* **Exercise brief**: Write out, word for word, every line from the one where "unfold Machine.dropHold" occurs to the final line of the entries, and nothing beyond them.

* **Provided material**:
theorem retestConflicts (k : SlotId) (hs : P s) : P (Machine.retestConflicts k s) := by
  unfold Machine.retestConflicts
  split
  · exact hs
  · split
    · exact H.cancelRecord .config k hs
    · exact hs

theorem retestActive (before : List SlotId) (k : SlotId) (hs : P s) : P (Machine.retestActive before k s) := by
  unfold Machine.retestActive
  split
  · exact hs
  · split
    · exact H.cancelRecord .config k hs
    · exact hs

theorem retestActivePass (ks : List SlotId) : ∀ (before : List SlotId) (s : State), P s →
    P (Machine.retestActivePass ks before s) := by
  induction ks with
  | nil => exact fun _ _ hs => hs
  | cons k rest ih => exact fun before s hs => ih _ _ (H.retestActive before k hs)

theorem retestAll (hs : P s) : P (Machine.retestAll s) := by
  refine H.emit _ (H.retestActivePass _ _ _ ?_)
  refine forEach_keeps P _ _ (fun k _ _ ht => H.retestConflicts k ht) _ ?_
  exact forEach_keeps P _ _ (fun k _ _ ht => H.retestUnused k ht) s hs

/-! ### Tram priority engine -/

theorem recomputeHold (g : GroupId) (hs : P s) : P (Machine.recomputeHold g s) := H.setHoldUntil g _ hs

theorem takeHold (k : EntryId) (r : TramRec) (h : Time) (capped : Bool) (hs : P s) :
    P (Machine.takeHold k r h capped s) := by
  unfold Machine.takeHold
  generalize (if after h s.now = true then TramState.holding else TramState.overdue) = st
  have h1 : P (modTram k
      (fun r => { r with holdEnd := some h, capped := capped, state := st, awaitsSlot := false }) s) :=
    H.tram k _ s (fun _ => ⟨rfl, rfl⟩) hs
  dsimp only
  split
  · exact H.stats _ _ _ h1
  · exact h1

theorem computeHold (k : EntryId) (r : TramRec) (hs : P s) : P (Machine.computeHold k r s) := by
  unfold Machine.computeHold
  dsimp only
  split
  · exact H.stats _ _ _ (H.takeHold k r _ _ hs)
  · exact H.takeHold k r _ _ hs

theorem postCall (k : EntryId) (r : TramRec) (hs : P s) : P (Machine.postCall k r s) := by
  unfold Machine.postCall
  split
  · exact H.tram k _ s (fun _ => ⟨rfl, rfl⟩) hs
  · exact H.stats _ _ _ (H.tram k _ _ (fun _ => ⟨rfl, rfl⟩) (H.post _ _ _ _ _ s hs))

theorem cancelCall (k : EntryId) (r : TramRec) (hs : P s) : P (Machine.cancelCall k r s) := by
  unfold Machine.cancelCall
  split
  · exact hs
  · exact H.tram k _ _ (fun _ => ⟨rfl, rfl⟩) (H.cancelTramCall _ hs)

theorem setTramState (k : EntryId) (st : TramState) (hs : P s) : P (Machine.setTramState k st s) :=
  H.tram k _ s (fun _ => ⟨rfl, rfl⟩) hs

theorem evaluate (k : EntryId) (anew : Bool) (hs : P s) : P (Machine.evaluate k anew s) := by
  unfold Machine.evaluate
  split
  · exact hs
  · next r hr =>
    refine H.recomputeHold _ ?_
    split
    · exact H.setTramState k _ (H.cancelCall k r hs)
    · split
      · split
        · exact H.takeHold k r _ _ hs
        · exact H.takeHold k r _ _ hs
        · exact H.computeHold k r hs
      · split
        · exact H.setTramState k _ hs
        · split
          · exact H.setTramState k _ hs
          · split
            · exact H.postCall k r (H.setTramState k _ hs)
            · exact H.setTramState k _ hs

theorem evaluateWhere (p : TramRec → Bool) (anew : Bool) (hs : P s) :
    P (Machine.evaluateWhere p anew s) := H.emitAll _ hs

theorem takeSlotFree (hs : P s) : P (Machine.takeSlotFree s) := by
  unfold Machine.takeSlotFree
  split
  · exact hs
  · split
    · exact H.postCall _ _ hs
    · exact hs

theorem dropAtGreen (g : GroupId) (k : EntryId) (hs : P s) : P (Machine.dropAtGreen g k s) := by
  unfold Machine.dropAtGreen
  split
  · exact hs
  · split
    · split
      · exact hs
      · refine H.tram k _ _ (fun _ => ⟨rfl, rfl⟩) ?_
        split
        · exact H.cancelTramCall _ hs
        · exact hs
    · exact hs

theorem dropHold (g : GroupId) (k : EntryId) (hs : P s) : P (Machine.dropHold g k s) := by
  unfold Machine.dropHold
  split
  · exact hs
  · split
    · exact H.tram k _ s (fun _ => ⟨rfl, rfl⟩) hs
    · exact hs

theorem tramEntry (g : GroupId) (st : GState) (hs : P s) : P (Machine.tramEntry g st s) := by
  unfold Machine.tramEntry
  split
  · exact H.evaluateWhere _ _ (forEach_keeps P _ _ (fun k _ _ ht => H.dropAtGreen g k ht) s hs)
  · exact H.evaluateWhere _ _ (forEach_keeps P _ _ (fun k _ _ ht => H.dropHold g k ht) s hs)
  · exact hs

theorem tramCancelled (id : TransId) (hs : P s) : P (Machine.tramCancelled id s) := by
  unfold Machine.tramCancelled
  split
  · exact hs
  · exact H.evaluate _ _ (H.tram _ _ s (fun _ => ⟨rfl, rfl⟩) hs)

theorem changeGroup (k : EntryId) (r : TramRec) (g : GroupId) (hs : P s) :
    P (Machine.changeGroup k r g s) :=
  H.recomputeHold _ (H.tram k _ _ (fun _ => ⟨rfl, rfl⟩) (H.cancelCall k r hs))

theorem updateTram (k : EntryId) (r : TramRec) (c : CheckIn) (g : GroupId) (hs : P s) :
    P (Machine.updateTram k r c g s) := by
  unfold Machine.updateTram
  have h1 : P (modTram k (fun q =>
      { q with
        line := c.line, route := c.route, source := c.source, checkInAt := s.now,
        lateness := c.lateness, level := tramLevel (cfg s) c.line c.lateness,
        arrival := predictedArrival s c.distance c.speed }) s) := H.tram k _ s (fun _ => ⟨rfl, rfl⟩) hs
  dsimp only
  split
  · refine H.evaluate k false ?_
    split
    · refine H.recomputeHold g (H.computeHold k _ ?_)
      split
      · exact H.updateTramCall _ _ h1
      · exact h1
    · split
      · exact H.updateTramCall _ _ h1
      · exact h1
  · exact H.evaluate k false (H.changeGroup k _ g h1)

* **Task output**:
  unfold Machine.dropHold
  split
  · exact hs
  · split
    · exact H.tram k _ s (fun _ => ⟨rfl, rfl⟩) hs
    · exact hs

theorem tramEntry (g : GroupId) (st : GState) (hs : P s) : P (Machine.tramEntry g st s) := by
  unfold Machine.tramEntry
  split
  · exact H.evaluateWhere _ _ (forEach_keeps P _ _ (fun k _ _ ht => H.dropAtGreen g k ht) s hs)
  · exact H.evaluateWhere _ _ (forEach_keeps P _ _ (fun k _ _ ht => H.dropHold g k ht) s hs)
  · exact hs

theorem tramCancelled (id : TransId) (hs : P s) : P (Machine.tramCancelled id s) := by
  unfold Machine.tramCancelled
  split
  · exact hs
  · exact H.evaluate _ _ (H.tram _ _ s (fun _ => ⟨rfl, rfl⟩) hs)

theorem changeGroup (k : EntryId) (r : TramRec) (g : GroupId) (hs : P s) :
    P (Machine.changeGroup k r g s) :=
  H.recomputeHold _ (H.tram k _ _ (fun _ => ⟨rfl, rfl⟩) (H.cancelCall k r hs))

theorem updateTram (k : EntryId) (r : TramRec) (c : CheckIn) (g : GroupId) (hs : P s) :
    P (Machine.updateTram k r c g s) := by
  unfold Machine.updateTram
  have h1 : P (modTram k (fun q =>
      { q with
        line := c.line, route := c.route, source := c.source, checkInAt := s.now,
        lateness := c.lateness, level := tramLevel (cfg s) c.line c.lateness,
        arrival := predictedArrival s c.distance c.speed }) s) := H.tram k _ s (fun _ => ⟨rfl, rfl⟩) hs
  dsimp only
  split
  · refine H.evaluate k false ?_
    split
    · refine H.recomputeHold g (H.computeHold k _ ?_)
      split
      · exact H.updateTramCall _ _ h1
      · exact h1
    · split
      · exact H.updateTramCall _ _ h1
      · exact h1
  · exact H.evaluate k false (H.changeGroup k _ g h1)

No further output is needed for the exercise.